ACTIVITY =
Records follow. Select each line holding "hwset".

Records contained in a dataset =
-- ==== Sys2Proof/Laws/State.lean ====
section
/-! SUPPORT. One lemma per field of the chip for each of its updates: what an update leaves as it was. -/

namespace Sys2Proof.Machine

variable (c : Chip)

@[simp] theorem Chip.setReg_now (a : Nat) (v : Word) : (c.setReg a v).now = c.now := rfl
@[simp] theorem Chip.setReg_fresh (a : Nat) (v : Word) : (c.setReg a v).fresh = c.fresh := rfl
@[simp] theorem Chip.setReg_regs0 (a : Nat) (v : Word) : (c.setReg a v).regs0 = c.regs0 := rfl
@[simp] theorem Chip.setReg_regs1 (a : Nat) (v : Word) : (c.setReg a v).regs1 = c.regs1 := rfl
@[simp] theorem Chip.setReg_hwset (a : Nat) (v : Word) : (c.setReg a v).hwset = c.hwset := rfl
@[simp] theorem Chip.setReg_counted (a : Nat) (v : Word) : (c.setReg a v).counted = c.counted := rfl
@[simp] theorem Chip.setReg_mem (a : Nat) (v : Word) : (c.setReg a v).mem = c.mem := rfl
@[simp] theorem Chip.setReg_agenda (a : Nat) (v : Word) : (c.setReg a v).agenda = c.agenda := rfl
@[simp] theorem Chip.setReg_resp (a : Nat) (v : Word) : (c.setReg a v).resp = c.resp := rfl
@[simp] theorem Chip.setReg_evm (a : Nat) (v : Word) : (c.setReg a v).evm = c.evm := rfl
@[simp] theorem Chip.setReg_pbs (a : Nat) (v : Word) : (c.setReg a v).pbs = c.pbs := rfl
@[simp] theorem Chip.setReg_caps (a : Nat) (v : Word) : (c.setReg a v).caps = c.caps := rfl
@[simp] theorem Chip.setReg_sched (a : Nat) (v : Word) : (c.setReg a v).sched = c.sched := rfl
@[simp] theorem Chip.setReg_pwms (a : Nat) (v : Word) : (c.setReg a v).pwms = c.pwms := rfl
@[simp] theorem Chip.setReg_outs (a : Nat) (v : Word) : (c.setReg a v).outs = c.outs := rfl
@[simp] theorem Chip.setReg_adcs (a : Nat) (v : Word) : (c.setReg a v).adcs = c.adcs := rfl
@[simp] theorem Chip.setReg_sdms (a : Nat) (v : Word) : (c.setReg a v).sdms = c.sdms := rfl
@[simp] theorem Chip.setReg_wins (a : Nat) (v : Word) : (c.setReg a v).wins = c.wins := rfl
@[simp] theorem Chip.setReg_slices (a : Nat) (v : Word) : (c.setReg a v).slices = c.slices := rfl
@[simp] theorem Chip.setReg_xls (a : Nat) (v : Word) : (c.setReg a v).xls = c.xls := rfl
@[simp] theorem Chip.setReg_pea (a : Nat) (v : Word) : (c.setReg a v).pea = c.pea := rfl
@[simp] theorem Chip.setReg_peaBus (a : Nat) (v : Word) : (c.setReg a v).peaBus = c.peaBus := rfl
@[simp] theorem Chip.setReg_clus (a : Nat) (v : Word) : (c.setReg a v).clus = c.clus := rfl
@[simp] theorem Chip.setReg_flt (a : Nat) (v : Word) : (c.setReg a v).flt = c.flt := rfl
@[simp] theorem Chip.setReg_cores (a : Nat) (v : Word) : (c.setReg a v).cores = c.cores := rfl
@[simp] theorem Chip.setReg_tri (a : Nat) (v : Word) : (c.setReg a v).tri = c.tri := rfl
@[simp] theorem Chip.setReg_lanes (a : Nat) (v : Word) : (c.setReg a v).lanes = c.lanes := rfl
@[simp] theorem Chip.setReg_split (a : Nat) (v : Word) : (c.setReg a v).split = c.split := rfl
@[simp] theorem Chip.setReg_run (a : Nat) (v : Word) : (c.setReg a v).run = c.run := rfl
@[simp] theorem Chip.setReg_vote (a : Nat) (v : Word) : (c.setReg a v).vote = c.vote := rfl
@[simp] theorem Chip.setReg_ecc (a : Nat) (v : Word) : (c.setReg a v).ecc = c.ecc := rfl
@[simp] theorem Chip.setReg_tcmWin (a : Nat) (v : Word) : (c.setReg a v).tcmWin = c.tcmWin := rfl
@[simp] theorem Chip.setReg_dmas (a : Nat) (v : Word) : (c.setReg a v).dmas = c.dmas := rfl
@[simp] theorem Chip.setReg_fab (a : Nat) (v : Word) : (c.setReg a v).fab = c.fab := rfl
@[simp] theorem Chip.setReg_link (a : Nat) (v : Word) : (c.setReg a v).link = c.link := rfl
@[simp] theorem Chip.setReg_cmd (a : Nat) (v : Word) : (c.setReg a v).cmd = c.cmd := rfl
@[simp] theorem Chip.setReg_sec (a : Nat) (v : Word) : (c.setReg a v).sec = c.sec := rfl
@[simp] theorem Chip.setReg_fuses (a : Nat) (v : Word) : (c.setReg a v).fuses = c.fuses := rfl
@[simp] theorem Chip.setReg_pins (a : Nat) (v : Word) : (c.setReg a v).pins = c.pins := rfl
@[simp] theorem Chip.setReg_net (a : Nat) (v : Word) : (c.setReg a v).net = c.net := rfl
@[simp] theorem Chip.setReg_power (a : Nat) (v : Word) : (c.setReg a v).power = c.power := rfl
@[simp] theorem Chip.setReg_swept (a : Nat) (v : Word) : (c.setReg a v).swept = c.swept := rfl

@[simp] theorem Chip.setFld_now (a lo w x : Nat) : (c.setFld a lo w x).now = c.now := rfl
@[simp] theorem Chip.setFld_fresh (a lo w x : Nat) : (c.setFld a lo w x).fresh = c.fresh := rfl
@[simp] theorem Chip.setFld_regs0 (a lo w x : Nat) : (c.setFld a lo w x).regs0 = c.regs0 := rfl
@[simp] theorem Chip.setFld_regs1 (a lo w x : Nat) : (c.setFld a lo w x).regs1 = c.regs1 := rfl
@[simp] theorem Chip.setFld_hwset (a lo w x : Nat) : (c.setFld a lo w x).hwset = c.hwset := rfl
@[simp] theorem Chip.setFld_counted (a lo w x : Nat) : (c.setFld a lo w x).counted = c.counted := rfl
@[simp] theorem Chip.setFld_mem (a lo w x : Nat) : (c.setFld a lo w x).mem = c.mem := rfl
@[simp] theorem Chip.setFld_agenda (a lo w x : Nat) : (c.setFld a lo w x).agenda = c.agenda := rfl
@[simp] theorem Chip.setFld_resp (a lo w x : Nat) : (c.setFld a lo w x).resp = c.resp := rfl
@[simp] theorem Chip.setFld_evm (a lo w x : Nat) : (c.setFld a lo w x).evm = c.evm := rfl
@[simp] theorem Chip.setFld_pbs (a lo w x : Nat) : (c.setFld a lo w x).pbs = c.pbs := rfl
@[simp] theorem Chip.setFld_caps (a lo w x : Nat) : (c.setFld a lo w x).caps = c.caps := rfl
@[simp] theorem Chip.setFld_sched (a lo w x : Nat) : (c.setFld a lo w x).sched = c.sched := rfl
@[simp] theorem Chip.setFld_pwms (a lo w x : Nat) : (c.setFld a lo w x).pwms = c.pwms := rfl
@[simp] theorem Chip.setFld_outs (a lo w x : Nat) : (c.setFld a lo w x).outs = c.outs := rfl
@[simp] theorem Chip.setFld_adcs (a lo w x : Nat) : (c.setFld a lo w x).adcs = c.adcs := rfl
@[simp] theorem Chip.setFld_sdms (a lo w x : Nat) : (c.setFld a lo w x).sdms = c.sdms := rfl
@[simp] theorem Chip.setFld_wins (a lo w x : Nat) : (c.setFld a lo w x).wins = c.wins := rfl
@[simp] theorem Chip.setFld_slices (a lo w x : Nat) : (c.setFld a lo w x).slices = c.slices := rfl
@[simp] theorem Chip.setFld_xls (a lo w x : Nat) : (c.setFld a lo w x).xls = c.xls := rfl
@[simp] theorem Chip.setFld_pea (a lo w x : Nat) : (c.setFld a lo w x).pea = c.pea := rfl
@[simp] theorem Chip.setFld_peaBus (a lo w x : Nat) : (c.setFld a lo w x).peaBus = c.peaBus := rfl
@[simp] theorem Chip.setFld_clus (a lo w x : Nat) : (c.setFld a lo w x).clus = c.clus := rfl
@[simp] theorem Chip.setFld_flt (a lo w x : Nat) : (c.setFld a lo w x).flt = c.flt := rfl
@[simp] theorem Chip.setFld_cores (a lo w x : Nat) : (c.setFld a lo w x).cores = c.cores := rfl
@[simp] theorem Chip.setFld_tri (a lo w x : Nat) : (c.setFld a lo w x).tri = c.tri := rfl
@[simp] theorem Chip.setFld_lanes (a lo w x : Nat) : (c.setFld a lo w x).lanes = c.lanes := rfl
@[simp] theorem Chip.setFld_split (a lo w x : Nat) : (c.setFld a lo w x).split = c.split := rfl
@[simp] theorem Chip.setFld_run (a lo w x : Nat) : (c.setFld a lo w x).run = c.run := rfl
@[simp] theorem Chip.setFld_vote (a lo w x : Nat) : (c.setFld a lo w x).vote = c.vote := rfl
@[simp] theorem Chip.setFld_ecc (a lo w x : Nat) : (c.setFld a lo w x).ecc = c.ecc := rfl
@[simp] theorem Chip.setFld_tcmWin (a lo w x : Nat) : (c.setFld a lo w x).tcmWin = c.tcmWin := rfl
@[simp] theorem Chip.setFld_dmas (a lo w x : Nat) : (c.setFld a lo w x).dmas = c.dmas := rfl
@[simp] theorem Chip.setFld_fab (a lo w x : Nat) : (c.setFld a lo w x).fab = c.fab := rfl
@[simp] theorem Chip.setFld_link (a lo w x : Nat) : (c.setFld a lo w x).link = c.link := rfl
@[simp] theorem Chip.setFld_cmd (a lo w x : Nat) : (c.setFld a lo w x).cmd = c.cmd := rfl
@[simp] theorem Chip.setFld_sec (a lo w x : Nat) : (c.setFld a lo w x).sec = c.sec := rfl
@[simp] theorem Chip.setFld_fuses (a lo w x : Nat) : (c.setFld a lo w x).fuses = c.fuses := rfl
@[simp] theorem Chip.setFld_pins (a lo w x : Nat) : (c.setFld a lo w x).pins = c.pins := rfl
@[simp] theorem Chip.setFld_net (a lo w x : Nat) : (c.setFld a lo w x).net = c.net := rfl
@[simp] theorem Chip.setFld_power (a lo w x : Nat) : (c.setFld a lo w x).power = c.power := rfl
@[simp] theorem Chip.setFld_swept (a lo w x : Nat) : (c.setFld a lo w x).swept = c.swept := rfl

@[simp] theorem Chip.setBits_now (a m : Nat) : (c.setBits a m).now = c.now := rfl
@[simp] theorem Chip.setBits_fresh (a m : Nat) : (c.setBits a m).fresh = c.fresh := rfl
@[simp] theorem Chip.setBits_regs0 (a m : Nat) : (c.setBits a m).regs0 = c.regs0 := rfl
@[simp] theorem Chip.setBits_regs1 (a m : Nat) : (c.setBits a m).regs1 = c.regs1 := rfl
@[simp] theorem Chip.setBits_counted (a m : Nat) : (c.setBits a m).counted = c.counted := rfl
@[simp] theorem Chip.setBits_mem (a m : Nat) : (c.setBits a m).mem = c.mem := rfl
@[simp] theorem Chip.setBits_agenda (a m : Nat) : (c.setBits a m).agenda = c.agenda := rfl
@[simp] theorem Chip.setBits_resp (a m : Nat) : (c.setBits a m).resp = c.resp := rfl
@[simp] theorem Chip.setBits_evm (a m : Nat) : (c.setBits a m).evm = c.evm := rfl
@[simp] theorem Chip.setBits_pbs (a m : Nat) : (c.setBits a m).pbs = c.pbs := rfl
@[simp] theorem Chip.setBits_caps (a m : Nat) : (c.setBits a m).caps = c.caps := rfl
@[simp] theorem Chip.setBits_sched (a m : Nat) : (c.setBits a m).sched = c.sched := rfl
@[simp] theorem Chip.setBits_pwms (a m : Nat) : (c.setBits a m).pwms = c.pwms := rfl
@[simp] theorem Chip.setBits_outs (a m : Nat) : (c.setBits a m).outs = c.outs := rfl
@[simp] theorem Chip.setBits_adcs (a m : Nat) : (c.setBits a m).adcs = c.adcs := rfl
@[simp] theorem Chip.setBits_sdms (a m : Nat) : (c.setBits a m).sdms = c.sdms := rfl
@[simp] theorem Chip.setBits_wins (a m : Nat) : (c.setBits a m).wins = c.wins := rfl
@[simp] theorem Chip.setBits_slices (a m : Nat) : (c.setBits a m).slices = c.slices := rfl
@[simp] theorem Chip.setBits_xls (a m : Nat) : (c.setBits a m).xls = c.xls := rfl
@[simp] theorem Chip.setBits_pea (a m : Nat) : (c.setBits a m).pea = c.pea := rfl
@[simp] theorem Chip.setBits_peaBus (a m : Nat) : (c.setBits a m).peaBus = c.peaBus := rfl
@[simp] theorem Chip.setBits_clus (a m : Nat) : (c.setBits a m).clus = c.clus := rfl
@[simp] theorem Chip.setBits_flt (a m : Nat) : (c.setBits a m).flt = c.flt := rfl
@[simp] theorem Chip.setBits_cores (a m : Nat) : (c.setBits a m).cores = c.cores := rfl
@[simp] theorem Chip.setBits_tri (a m : Nat) : (c.setBits a m).tri = c.tri := rfl
@[simp] theorem Chip.setBits_lanes (a m : Nat) : (c.setBits a m).lanes = c.lanes := rfl
@[simp] theorem Chip.setBits_split (a m : Nat) : (c.setBits a m).split = c.split := rfl
@[simp] theorem Chip.setBits_run (a m : Nat) : (c.setBits a m).run = c.run := rfl
@[simp] theorem Chip.setBits_vote (a m : Nat) : (c.setBits a m).vote = c.vote := rfl
@[simp] theorem Chip.setBits_ecc (a m : Nat) : (c.setBits a m).ecc = c.ecc := rfl
@[simp] theorem Chip.setBits_tcmWin (a m : Nat) : (c.setBits a m).tcmWin = c.tcmWin := rfl
@[simp] theorem Chip.setBits_dmas (a m : Nat) : (c.setBits a m).dmas = c.dmas := rfl
@[simp] theorem Chip.setBits_fab (a m : Nat) : (c.setBits a m).fab = c.fab := rfl
@[simp] theorem Chip.setBits_link (a m : Nat) : (c.setBits a m).link = c.link := rfl
@[simp] theorem Chip.setBits_cmd (a m : Nat) : (c.setBits a m).cmd = c.cmd := rfl
@[simp] theorem Chip.setBits_sec (a m : Nat) : (c.setBits a m).sec = c.sec := rfl
@[simp] theorem Chip.setBits_fuses (a m : Nat) : (c.setBits a m).fuses = c.fuses := rfl
@[simp] theorem Chip.setBits_pins (a m : Nat) : (c.setBits a m).pins = c.pins := rfl
@[simp] theorem Chip.setBits_net (a m : Nat) : (c.setBits a m).net = c.net := rfl
@[simp] theorem Chip.setBits_power (a m : Nat) : (c.setBits a m).power = c.power := rfl
@[simp] theorem Chip.setBits_swept (a m : Nat) : (c.setBits a m).swept = c.swept := rfl

@[simp] theorem Chip.clrBits_now (a m : Nat) : (c.clrBits a m).now = c.now := rfl
@[simp] theorem Chip.clrBits_fresh (a m : Nat) : (c.clrBits a m).fresh = c.fresh := rfl
@[simp] theorem Chip.clrBits_regs0 (a m : Nat) : (c.clrBits a m).regs0 = c.regs0 := rfl
@[simp] theorem Chip.clrBits_regs1 (a m : Nat) : (c.clrBits a m).regs1 = c.regs1 := rfl
@[simp] theorem Chip.clrBits_hwset (a m : Nat) : (c.clrBits a m).hwset = c.hwset := rfl
@[simp] theorem Chip.clrBits_counted (a m : Nat) : (c.clrBits a m).counted = c.counted := rfl
@[simp] theorem Chip.clrBits_mem (a m : Nat) : (c.clrBits a m).mem = c.mem := rfl
@[simp] theorem Chip.clrBits_agenda (a m : Nat) : (c.clrBits a m).agenda = c.agenda := rfl
@[simp] theorem Chip.clrBits_resp (a m : Nat) : (c.clrBits a m).resp = c.resp := rfl
@[simp] theorem Chip.clrBits_evm (a m : Nat) : (c.clrBits a m).evm = c.evm := rfl
@[simp] theorem Chip.clrBits_pbs (a m : Nat) : (c.clrBits a m).pbs = c.pbs := rfl
@[simp] theorem Chip.clrBits_caps (a m : Nat) : (c.clrBits a m).caps = c.caps := rfl
@[simp] theorem Chip.clrBits_sched (a m : Nat) : (c.clrBits a m).sched = c.sched := rfl
@[simp] theorem Chip.clrBits_pwms (a m : Nat) : (c.clrBits a m).pwms = c.pwms := rfl
@[simp] theorem Chip.clrBits_outs (a m : Nat) : (c.clrBits a m).outs = c.outs := rfl
@[simp] theorem Chip.clrBits_adcs (a m : Nat) : (c.clrBits a m).adcs = c.adcs := rfl
@[simp] theorem Chip.clrBits_sdms (a m : Nat) : (c.clrBits a m).sdms = c.sdms := rfl
@[simp] theorem Chip.clrBits_wins (a m : Nat) : (c.clrBits a m).wins = c.wins := rfl
@[simp] theorem Chip.clrBits_slices (a m : Nat) : (c.clrBits a m).slices = c.slices := rfl
@[simp] theorem Chip.clrBits_xls (a m : Nat) : (c.clrBits a m).xls = c.xls := rfl
@[simp] theorem Chip.clrBits_pea (a m : Nat) : (c.clrBits a m).pea = c.pea := rfl
@[simp] theorem Chip.clrBits_peaBus (a m : Nat) : (c.clrBits a m).peaBus = c.peaBus := rfl
@[simp] theorem Chip.clrBits_clus (a m : Nat) : (c.clrBits a m).clus = c.clus := rfl
@[simp] theorem Chip.clrBits_flt (a m : Nat) : (c.clrBits a m).flt = c.flt := rfl
@[simp] theorem Chip.clrBits_cores (a m : Nat) : (c.clrBits a m).cores = c.cores := rfl
@[simp] theorem Chip.clrBits_tri (a m : Nat) : (c.clrBits a m).tri = c.tri := rfl
@[simp] theorem Chip.clrBits_lanes (a m : Nat) : (c.clrBits a m).lanes = c.lanes := rfl
@[simp] theorem Chip.clrBits_split (a m : Nat) : (c.clrBits a m).split = c.split := rfl
@[simp] theorem Chip.clrBits_run (a m : Nat) : (c.clrBits a m).run = c.run := rfl
@[simp] theorem Chip.clrBits_vote (a m : Nat) : (c.clrBits a m).vote = c.vote := rfl
@[simp] theorem Chip.clrBits_ecc (a m : Nat) : (c.clrBits a m).ecc = c.ecc := rfl
@[simp] theorem Chip.clrBits_tcmWin (a m : Nat) : (c.clrBits a m).tcmWin = c.tcmWin := rfl
@[simp] theorem Chip.clrBits_dmas (a m : Nat) : (c.clrBits a m).dmas = c.dmas := rfl
@[simp] theorem Chip.clrBits_fab (a m : Nat) : (c.clrBits a m).fab = c.fab := rfl
@[simp] theorem Chip.clrBits_link (a m : Nat) : (c.clrBits a m).link = c.link := rfl
@[simp] theorem Chip.clrBits_cmd (a m : Nat) : (c.clrBits a m).cmd = c.cmd := rfl
@[simp] theorem Chip.clrBits_sec (a m : Nat) : (c.clrBits a m).sec = c.sec := rfl
@[simp] theorem Chip.clrBits_fuses (a m : Nat) : (c.clrBits a m).fuses = c.fuses := rfl
@[simp] theorem Chip.clrBits_pins (a m : Nat) : (c.clrBits a m).pins = c.pins := rfl
@[simp] theorem Chip.clrBits_net (a m : Nat) : (c.clrBits a m).net = c.net := rfl
@[simp] theorem Chip.clrBits_power (a m : Nat) : (c.clrBits a m).power = c.power := rfl
@[simp] theorem Chip.clrBits_swept (a m : Nat) : (c.clrBits a m).swept = c.swept := rfl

SOLUTION FOR THIS TASK =
@[simp] theorem Chip.setReg_hwset (a : Nat) (v : Word) : (c.setReg a v).hwset = c.hwset := rfl
@[simp] theorem Chip.setFld_hwset (a lo w x : Nat) : (c.setFld a lo w x).hwset = c.hwset := rfl
@[simp] theorem Chip.clrBits_hwset (a m : Nat) : (c.clrBits a m).hwset = c.hwset := rfl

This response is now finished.